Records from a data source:
= Beginning of Section =

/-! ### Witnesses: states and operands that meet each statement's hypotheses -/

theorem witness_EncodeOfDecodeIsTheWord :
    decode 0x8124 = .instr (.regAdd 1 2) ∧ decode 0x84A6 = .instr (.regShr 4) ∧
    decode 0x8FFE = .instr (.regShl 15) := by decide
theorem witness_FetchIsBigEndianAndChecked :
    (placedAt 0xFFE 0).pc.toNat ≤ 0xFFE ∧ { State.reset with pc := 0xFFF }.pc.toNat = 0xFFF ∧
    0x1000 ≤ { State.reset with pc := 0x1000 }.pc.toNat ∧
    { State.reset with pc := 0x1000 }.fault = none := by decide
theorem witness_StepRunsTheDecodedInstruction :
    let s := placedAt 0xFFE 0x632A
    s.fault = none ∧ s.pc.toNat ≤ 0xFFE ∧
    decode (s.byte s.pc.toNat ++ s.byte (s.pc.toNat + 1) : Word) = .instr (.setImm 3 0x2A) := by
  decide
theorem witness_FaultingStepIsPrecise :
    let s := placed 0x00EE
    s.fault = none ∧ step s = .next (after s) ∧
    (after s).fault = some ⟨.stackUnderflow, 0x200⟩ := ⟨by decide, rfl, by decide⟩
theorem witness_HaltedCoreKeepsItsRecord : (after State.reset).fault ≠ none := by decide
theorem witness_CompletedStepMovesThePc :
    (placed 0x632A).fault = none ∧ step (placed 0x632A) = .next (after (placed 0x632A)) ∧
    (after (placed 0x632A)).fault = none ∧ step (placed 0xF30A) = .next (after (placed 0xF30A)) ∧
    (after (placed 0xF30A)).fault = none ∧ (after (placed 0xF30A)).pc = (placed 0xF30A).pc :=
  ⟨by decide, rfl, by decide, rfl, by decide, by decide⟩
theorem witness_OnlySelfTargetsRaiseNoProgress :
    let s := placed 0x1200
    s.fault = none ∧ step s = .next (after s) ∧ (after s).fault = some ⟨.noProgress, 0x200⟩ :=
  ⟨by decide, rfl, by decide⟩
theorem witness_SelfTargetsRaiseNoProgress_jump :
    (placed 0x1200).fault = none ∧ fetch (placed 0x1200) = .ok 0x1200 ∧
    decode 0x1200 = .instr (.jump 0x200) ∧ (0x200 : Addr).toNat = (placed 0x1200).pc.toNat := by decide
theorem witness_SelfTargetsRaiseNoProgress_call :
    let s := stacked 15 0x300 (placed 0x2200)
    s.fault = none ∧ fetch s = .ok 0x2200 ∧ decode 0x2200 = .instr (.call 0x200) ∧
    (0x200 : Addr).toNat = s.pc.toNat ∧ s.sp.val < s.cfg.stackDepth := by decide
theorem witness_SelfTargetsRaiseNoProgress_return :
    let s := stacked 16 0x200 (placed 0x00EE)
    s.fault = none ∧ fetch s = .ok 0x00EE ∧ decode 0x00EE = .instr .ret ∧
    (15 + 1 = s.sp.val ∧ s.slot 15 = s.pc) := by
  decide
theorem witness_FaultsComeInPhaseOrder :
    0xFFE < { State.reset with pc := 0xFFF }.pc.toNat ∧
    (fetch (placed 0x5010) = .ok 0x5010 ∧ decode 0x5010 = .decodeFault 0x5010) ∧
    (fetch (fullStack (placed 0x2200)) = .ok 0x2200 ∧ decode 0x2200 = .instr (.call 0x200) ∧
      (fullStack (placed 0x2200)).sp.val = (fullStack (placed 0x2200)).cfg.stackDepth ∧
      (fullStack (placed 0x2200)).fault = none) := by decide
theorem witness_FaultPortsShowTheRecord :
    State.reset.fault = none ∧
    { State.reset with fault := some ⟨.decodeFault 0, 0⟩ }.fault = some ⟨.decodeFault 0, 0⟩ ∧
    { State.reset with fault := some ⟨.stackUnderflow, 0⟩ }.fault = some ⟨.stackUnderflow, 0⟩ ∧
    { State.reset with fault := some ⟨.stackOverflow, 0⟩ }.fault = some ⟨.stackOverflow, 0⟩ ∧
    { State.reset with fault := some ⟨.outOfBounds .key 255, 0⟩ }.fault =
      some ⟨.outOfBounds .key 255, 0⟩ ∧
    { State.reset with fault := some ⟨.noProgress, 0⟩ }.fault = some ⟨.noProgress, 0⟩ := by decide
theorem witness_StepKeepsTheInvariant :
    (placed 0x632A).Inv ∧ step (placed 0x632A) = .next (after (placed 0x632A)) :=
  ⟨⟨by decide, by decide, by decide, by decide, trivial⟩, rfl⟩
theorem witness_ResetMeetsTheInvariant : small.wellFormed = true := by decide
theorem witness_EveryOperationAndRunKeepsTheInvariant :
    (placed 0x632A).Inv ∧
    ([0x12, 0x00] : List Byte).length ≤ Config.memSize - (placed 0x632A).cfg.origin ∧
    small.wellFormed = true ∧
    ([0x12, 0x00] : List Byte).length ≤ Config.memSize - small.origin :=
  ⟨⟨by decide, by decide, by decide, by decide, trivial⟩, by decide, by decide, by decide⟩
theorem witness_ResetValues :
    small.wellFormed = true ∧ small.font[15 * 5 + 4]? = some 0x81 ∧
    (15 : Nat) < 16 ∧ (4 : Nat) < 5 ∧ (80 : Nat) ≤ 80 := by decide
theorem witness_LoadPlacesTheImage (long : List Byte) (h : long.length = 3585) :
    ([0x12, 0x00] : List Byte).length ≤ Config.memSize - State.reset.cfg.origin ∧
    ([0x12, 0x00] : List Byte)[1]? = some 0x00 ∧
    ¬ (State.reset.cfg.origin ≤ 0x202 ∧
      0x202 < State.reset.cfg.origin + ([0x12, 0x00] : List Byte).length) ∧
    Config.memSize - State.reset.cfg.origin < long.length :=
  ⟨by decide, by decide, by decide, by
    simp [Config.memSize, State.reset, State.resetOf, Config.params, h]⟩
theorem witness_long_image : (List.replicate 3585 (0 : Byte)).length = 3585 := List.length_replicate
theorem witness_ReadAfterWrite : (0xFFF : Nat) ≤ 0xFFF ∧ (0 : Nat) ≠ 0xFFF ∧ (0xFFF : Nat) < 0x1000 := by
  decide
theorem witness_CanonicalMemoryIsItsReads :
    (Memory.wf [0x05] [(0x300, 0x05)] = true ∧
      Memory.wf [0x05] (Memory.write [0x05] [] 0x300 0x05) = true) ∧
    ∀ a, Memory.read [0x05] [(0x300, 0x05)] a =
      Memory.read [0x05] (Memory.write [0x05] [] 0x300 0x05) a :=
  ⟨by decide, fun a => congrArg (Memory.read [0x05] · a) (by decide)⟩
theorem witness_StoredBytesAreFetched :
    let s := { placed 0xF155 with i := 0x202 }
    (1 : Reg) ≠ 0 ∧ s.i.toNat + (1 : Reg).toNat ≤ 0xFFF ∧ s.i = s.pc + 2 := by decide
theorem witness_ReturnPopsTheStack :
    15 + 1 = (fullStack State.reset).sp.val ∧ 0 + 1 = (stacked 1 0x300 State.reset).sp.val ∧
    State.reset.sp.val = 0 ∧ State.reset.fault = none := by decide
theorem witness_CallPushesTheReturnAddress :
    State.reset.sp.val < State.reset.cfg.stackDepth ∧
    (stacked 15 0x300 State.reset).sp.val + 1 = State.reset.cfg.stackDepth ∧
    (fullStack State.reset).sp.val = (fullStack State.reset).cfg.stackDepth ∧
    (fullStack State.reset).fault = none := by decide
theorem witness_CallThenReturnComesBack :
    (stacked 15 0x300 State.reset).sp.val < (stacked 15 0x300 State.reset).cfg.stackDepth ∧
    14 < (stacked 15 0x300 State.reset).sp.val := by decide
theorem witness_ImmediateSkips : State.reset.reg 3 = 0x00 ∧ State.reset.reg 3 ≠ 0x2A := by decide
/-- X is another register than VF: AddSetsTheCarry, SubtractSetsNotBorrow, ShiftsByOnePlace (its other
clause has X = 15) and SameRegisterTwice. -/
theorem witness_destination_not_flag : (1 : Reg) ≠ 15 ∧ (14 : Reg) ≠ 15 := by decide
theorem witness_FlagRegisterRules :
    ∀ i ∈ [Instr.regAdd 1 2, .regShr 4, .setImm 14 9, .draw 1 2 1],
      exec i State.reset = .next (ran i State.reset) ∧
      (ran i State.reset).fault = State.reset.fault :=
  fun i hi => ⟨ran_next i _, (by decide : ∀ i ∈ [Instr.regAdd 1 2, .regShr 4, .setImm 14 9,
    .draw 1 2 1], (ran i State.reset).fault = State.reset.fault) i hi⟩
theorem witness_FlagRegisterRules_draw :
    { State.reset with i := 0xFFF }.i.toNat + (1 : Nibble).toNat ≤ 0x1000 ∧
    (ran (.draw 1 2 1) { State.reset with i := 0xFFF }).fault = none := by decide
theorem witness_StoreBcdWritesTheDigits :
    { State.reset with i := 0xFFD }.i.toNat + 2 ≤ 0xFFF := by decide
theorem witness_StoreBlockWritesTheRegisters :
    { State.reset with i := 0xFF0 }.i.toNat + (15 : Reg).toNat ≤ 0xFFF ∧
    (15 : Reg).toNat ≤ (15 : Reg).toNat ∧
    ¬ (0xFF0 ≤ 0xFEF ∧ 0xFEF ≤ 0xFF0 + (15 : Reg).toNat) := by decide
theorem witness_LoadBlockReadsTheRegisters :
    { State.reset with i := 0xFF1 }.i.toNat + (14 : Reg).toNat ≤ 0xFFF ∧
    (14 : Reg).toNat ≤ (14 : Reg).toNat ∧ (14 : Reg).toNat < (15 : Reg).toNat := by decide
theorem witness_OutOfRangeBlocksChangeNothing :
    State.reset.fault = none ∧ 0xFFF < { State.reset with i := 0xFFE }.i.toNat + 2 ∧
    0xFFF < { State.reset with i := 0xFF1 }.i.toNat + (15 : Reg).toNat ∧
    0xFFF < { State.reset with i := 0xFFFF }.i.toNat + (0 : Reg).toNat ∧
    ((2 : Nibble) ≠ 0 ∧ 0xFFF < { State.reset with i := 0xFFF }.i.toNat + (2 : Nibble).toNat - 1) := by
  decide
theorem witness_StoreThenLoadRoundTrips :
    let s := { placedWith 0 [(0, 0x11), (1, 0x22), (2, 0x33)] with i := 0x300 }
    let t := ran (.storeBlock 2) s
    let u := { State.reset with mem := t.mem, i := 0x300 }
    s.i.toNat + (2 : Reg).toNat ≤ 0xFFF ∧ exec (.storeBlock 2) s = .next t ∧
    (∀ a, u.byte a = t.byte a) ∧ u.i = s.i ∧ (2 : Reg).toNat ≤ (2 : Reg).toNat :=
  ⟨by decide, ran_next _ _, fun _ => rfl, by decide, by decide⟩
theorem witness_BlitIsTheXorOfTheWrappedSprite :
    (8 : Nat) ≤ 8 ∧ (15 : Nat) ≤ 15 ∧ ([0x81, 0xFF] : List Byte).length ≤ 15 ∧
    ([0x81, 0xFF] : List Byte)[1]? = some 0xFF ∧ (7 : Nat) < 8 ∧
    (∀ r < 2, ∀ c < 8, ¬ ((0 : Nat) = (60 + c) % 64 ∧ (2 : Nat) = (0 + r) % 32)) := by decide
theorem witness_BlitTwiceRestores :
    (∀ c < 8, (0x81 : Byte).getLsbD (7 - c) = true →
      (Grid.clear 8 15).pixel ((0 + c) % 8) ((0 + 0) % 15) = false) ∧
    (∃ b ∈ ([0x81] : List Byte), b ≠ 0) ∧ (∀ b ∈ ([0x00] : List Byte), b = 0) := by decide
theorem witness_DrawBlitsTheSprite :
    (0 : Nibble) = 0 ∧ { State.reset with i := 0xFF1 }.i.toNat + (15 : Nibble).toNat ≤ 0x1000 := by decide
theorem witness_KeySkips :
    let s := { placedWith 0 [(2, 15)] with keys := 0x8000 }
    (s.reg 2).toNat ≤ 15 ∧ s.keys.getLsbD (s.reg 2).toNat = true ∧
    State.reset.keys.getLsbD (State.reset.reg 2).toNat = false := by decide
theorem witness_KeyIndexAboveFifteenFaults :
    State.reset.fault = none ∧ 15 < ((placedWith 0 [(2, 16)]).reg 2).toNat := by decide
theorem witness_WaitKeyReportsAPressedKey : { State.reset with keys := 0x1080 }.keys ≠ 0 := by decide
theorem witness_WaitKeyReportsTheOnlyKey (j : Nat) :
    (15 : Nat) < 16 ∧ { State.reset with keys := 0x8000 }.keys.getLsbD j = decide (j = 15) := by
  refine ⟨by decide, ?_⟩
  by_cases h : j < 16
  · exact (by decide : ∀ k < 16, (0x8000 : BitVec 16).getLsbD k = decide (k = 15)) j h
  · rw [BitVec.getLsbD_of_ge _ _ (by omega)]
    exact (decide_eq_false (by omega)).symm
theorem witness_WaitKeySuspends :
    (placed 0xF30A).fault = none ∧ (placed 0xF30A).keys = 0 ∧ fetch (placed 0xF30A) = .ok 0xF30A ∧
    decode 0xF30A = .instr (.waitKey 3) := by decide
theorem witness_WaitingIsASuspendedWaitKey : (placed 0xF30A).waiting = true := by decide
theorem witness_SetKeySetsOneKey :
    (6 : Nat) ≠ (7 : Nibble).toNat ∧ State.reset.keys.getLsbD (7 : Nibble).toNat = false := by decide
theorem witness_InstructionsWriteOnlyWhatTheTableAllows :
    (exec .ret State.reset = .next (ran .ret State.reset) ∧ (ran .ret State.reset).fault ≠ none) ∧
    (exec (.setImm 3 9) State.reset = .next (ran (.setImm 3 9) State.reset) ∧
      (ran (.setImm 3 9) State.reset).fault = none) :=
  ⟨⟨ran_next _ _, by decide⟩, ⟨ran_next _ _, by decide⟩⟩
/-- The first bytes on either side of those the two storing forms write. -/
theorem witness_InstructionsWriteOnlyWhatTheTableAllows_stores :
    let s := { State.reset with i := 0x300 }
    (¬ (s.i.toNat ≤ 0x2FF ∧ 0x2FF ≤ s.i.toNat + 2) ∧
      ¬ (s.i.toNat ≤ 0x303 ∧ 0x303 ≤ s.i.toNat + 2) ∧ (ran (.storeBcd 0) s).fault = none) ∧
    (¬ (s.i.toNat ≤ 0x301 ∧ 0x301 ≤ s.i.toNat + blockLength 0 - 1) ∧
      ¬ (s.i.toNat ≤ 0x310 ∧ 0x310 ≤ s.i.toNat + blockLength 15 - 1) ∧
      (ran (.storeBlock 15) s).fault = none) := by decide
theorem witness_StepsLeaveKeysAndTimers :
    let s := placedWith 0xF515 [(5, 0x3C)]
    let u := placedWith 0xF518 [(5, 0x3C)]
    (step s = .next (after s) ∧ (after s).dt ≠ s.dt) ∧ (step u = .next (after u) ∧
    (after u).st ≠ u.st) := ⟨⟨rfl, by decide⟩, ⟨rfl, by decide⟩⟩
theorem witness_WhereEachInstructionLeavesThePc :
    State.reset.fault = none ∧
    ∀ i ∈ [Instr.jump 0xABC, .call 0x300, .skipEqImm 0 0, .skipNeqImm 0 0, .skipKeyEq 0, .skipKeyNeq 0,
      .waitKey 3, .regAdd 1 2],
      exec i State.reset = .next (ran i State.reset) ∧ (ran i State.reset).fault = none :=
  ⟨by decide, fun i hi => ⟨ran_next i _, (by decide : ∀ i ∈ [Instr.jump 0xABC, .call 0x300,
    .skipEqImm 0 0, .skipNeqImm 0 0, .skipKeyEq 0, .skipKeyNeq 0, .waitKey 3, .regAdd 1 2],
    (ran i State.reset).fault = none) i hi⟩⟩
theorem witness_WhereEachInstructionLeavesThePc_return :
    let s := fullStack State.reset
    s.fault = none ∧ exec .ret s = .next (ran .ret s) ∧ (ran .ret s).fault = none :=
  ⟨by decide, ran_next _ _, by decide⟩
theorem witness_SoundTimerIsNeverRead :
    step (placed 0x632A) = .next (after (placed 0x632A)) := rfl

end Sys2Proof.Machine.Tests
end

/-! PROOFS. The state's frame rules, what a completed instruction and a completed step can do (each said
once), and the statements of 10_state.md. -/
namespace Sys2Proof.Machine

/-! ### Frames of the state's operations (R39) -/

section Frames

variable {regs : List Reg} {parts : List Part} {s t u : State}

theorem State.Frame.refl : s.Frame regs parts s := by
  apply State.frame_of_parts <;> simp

= End of Section =

Your answer must be the line that contains "decide, fun i" and every line after it to the end of the records, reproduced exactly.

  ⟨by decide, fun i hi => ⟨ran_next i _, (by decide : ∀ i ∈ [Instr.jump 0xABC, .call 0x300,
    .skipEqImm 0 0, .skipNeqImm 0 0, .skipKeyEq 0, .skipKeyNeq 0, .waitKey 3, .regAdd 1 2],
    (ran i State.reset).fault = none) i hi⟩⟩
theorem witness_WhereEachInstructionLeavesThePc_return :
    let s := fullStack State.reset
    s.fault = none ∧ exec .ret s = .next (ran .ret s) ∧ (ran .ret s).fault = none :=
  ⟨by decide, ran_next _ _, by decide⟩
theorem witness_SoundTimerIsNeverRead :
    step (placed 0x632A) = .next (after (placed 0x632A)) := rfl

end Sys2Proof.Machine.Tests
end

/-! PROOFS. The state's frame rules, what a completed instruction and a completed step can do (each said
once), and the statements of 10_state.md. -/
namespace Sys2Proof.Machine

/-! ### Frames of the state's operations (R39) -/

section Frames

variable {regs : List Reg} {parts : List Part} {s t u : State}

theorem State.Frame.refl : s.Frame regs parts s := by
  apply State.frame_of_parts <;> simp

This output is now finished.